Task statement
Look through the records and copy each line with the string "changes" in it.

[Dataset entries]
★ ★ ★ ★

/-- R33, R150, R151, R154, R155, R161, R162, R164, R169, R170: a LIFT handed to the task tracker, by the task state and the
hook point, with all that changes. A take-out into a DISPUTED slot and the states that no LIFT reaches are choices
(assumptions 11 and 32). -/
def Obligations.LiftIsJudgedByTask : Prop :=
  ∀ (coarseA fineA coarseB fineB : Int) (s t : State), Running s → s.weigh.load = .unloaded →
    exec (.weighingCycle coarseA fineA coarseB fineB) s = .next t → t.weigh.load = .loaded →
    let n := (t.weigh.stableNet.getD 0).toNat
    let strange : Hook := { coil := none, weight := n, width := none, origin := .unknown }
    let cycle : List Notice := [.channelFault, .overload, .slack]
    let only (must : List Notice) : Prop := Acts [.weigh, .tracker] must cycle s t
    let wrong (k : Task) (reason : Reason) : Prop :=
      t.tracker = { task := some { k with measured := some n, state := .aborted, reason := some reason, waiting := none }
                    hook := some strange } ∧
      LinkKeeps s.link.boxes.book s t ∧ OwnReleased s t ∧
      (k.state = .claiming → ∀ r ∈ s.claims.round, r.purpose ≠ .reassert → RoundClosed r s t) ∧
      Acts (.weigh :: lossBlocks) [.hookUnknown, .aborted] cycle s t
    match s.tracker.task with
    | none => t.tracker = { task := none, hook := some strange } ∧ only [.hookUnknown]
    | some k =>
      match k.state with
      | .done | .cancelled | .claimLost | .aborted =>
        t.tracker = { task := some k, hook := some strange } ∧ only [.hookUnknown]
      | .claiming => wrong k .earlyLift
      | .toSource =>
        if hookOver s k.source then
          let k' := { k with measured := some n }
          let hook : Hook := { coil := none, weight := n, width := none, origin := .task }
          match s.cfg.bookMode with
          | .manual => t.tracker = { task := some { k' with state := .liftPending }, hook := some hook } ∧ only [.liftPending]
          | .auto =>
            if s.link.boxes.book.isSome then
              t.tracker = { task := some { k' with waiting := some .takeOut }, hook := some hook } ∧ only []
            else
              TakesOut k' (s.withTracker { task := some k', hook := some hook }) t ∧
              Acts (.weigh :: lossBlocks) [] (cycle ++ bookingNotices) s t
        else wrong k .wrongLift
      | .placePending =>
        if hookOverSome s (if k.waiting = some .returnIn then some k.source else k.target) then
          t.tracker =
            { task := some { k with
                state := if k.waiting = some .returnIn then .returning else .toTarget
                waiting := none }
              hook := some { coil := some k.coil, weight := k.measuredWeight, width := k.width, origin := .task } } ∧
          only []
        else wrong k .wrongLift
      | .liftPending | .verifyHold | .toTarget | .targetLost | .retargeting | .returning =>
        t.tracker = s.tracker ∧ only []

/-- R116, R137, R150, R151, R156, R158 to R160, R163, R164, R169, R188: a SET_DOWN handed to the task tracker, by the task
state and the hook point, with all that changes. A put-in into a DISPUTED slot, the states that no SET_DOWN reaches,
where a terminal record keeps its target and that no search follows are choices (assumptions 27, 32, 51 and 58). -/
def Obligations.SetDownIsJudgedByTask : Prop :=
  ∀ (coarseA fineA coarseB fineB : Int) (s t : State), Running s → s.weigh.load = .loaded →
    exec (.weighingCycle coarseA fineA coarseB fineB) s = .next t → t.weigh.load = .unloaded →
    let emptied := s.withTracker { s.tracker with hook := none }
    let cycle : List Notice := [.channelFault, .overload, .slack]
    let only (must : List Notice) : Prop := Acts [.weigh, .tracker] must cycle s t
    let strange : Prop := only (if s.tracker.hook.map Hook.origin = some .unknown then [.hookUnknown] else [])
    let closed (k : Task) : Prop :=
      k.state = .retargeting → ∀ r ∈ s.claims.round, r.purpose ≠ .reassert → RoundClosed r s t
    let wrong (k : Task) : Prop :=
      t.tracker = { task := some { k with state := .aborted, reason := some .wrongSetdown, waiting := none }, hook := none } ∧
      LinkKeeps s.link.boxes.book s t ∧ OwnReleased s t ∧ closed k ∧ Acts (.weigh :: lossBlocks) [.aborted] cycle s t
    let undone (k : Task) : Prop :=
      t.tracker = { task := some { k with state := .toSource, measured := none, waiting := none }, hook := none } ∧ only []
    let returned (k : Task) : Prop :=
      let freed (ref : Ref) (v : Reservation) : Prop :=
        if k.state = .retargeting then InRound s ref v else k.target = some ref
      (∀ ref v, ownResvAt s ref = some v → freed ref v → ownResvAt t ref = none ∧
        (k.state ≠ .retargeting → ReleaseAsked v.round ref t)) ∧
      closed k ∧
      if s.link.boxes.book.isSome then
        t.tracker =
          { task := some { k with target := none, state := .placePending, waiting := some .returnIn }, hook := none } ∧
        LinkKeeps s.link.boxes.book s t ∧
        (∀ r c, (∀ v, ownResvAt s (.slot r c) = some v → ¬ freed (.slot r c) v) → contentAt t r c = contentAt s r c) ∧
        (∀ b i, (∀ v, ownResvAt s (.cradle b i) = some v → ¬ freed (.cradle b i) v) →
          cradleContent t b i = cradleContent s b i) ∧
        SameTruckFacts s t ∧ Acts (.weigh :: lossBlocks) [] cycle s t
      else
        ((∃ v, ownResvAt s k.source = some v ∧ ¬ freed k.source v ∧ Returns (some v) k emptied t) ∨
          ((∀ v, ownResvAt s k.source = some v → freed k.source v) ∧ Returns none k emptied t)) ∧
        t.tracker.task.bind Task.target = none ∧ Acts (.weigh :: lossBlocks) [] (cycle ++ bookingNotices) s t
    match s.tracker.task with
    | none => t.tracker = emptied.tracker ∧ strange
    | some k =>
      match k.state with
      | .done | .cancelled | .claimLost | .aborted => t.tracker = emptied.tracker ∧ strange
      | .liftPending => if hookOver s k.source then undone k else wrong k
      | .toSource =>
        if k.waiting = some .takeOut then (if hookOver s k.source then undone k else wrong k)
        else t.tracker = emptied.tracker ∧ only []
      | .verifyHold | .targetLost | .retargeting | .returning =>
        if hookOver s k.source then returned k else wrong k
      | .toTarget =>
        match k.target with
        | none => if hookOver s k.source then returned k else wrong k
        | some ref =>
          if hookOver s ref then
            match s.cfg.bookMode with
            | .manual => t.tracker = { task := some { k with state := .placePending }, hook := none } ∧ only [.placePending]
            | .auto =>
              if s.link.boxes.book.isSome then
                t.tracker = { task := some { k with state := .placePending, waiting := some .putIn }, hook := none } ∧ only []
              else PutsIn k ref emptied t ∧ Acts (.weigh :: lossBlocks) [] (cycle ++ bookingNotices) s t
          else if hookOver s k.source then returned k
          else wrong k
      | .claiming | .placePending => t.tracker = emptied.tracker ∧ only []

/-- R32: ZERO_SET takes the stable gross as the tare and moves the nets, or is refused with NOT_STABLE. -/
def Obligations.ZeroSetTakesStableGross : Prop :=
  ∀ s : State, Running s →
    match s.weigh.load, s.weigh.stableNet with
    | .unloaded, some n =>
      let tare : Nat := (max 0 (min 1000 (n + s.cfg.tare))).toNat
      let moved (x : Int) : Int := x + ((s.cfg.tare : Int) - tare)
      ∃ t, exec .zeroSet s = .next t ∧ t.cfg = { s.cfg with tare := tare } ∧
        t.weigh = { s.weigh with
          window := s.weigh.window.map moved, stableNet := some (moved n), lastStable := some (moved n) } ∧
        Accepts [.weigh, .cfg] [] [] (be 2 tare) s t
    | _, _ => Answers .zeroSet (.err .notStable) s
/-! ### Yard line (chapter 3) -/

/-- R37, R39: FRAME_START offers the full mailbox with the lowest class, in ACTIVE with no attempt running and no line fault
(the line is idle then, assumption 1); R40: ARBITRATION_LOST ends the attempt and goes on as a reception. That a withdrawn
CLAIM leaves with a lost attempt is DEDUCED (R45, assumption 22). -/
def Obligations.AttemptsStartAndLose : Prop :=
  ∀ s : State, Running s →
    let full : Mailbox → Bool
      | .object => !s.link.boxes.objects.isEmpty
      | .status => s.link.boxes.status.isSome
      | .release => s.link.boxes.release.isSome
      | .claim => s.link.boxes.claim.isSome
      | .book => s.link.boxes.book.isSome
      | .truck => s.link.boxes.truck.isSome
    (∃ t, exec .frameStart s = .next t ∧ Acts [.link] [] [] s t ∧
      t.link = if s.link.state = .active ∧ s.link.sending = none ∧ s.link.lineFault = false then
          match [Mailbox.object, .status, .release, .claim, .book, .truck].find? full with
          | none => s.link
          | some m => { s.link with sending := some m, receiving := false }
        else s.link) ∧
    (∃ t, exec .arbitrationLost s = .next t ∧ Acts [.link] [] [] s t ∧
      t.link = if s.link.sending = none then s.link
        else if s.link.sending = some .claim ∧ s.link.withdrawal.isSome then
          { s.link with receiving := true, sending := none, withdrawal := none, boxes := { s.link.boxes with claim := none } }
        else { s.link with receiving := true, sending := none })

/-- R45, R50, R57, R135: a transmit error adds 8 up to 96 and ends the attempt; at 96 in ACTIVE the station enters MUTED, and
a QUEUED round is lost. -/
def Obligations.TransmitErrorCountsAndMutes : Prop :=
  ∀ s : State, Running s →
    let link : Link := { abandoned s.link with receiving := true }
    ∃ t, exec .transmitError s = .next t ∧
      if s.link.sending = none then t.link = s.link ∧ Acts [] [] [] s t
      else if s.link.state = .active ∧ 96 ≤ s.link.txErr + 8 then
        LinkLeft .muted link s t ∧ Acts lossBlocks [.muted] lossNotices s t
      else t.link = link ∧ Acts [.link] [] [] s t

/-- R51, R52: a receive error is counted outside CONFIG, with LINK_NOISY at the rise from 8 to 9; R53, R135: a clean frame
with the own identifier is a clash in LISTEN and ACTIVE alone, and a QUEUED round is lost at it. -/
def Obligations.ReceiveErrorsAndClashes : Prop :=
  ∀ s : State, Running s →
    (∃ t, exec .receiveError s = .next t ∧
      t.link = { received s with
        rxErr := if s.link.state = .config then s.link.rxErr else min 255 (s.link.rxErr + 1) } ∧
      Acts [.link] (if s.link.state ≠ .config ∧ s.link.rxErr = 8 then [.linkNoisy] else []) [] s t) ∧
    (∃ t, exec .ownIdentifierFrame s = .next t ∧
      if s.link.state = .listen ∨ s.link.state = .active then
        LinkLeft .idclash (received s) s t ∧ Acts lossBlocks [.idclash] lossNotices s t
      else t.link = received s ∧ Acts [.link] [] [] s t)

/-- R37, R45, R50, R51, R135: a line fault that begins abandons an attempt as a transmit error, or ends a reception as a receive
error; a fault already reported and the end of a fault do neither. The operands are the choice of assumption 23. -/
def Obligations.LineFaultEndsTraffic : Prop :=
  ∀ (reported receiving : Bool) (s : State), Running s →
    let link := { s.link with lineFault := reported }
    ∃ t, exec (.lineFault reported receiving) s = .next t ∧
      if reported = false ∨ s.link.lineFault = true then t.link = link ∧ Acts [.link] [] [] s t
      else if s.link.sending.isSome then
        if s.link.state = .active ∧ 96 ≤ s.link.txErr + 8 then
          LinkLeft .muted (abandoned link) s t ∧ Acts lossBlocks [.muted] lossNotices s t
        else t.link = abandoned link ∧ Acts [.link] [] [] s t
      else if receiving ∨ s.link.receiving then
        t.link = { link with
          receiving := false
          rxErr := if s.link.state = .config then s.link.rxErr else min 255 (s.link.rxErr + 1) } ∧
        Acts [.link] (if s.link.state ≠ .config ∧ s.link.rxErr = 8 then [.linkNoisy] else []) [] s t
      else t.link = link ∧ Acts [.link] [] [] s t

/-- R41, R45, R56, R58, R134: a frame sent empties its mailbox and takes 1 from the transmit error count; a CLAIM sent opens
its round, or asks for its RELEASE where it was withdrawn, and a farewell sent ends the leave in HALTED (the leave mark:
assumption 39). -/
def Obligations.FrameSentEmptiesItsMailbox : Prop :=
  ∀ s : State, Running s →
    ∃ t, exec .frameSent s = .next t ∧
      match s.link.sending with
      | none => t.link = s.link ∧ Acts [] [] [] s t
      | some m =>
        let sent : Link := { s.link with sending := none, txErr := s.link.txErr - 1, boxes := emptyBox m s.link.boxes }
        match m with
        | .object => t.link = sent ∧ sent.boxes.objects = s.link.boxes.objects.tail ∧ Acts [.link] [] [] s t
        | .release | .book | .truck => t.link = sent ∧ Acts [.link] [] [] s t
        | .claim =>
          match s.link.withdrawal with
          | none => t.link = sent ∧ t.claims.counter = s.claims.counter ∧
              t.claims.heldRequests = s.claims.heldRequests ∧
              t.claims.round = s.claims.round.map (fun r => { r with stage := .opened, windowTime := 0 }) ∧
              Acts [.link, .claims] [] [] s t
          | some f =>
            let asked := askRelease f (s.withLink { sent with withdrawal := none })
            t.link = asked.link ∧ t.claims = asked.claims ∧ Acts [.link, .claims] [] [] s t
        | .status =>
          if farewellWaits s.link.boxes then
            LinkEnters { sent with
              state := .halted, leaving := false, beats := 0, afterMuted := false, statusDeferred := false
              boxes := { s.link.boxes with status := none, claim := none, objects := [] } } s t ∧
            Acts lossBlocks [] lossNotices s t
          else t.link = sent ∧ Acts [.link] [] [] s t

★ ★ ★ ★

Result for this exercise
hook point, with all that changes. A take-out into a DISPUTED slot and the states that no LIFT reaches are choices
state and the hook point, with all that changes. A put-in into a DISPUTED slot, the states that no SET_DOWN reaches,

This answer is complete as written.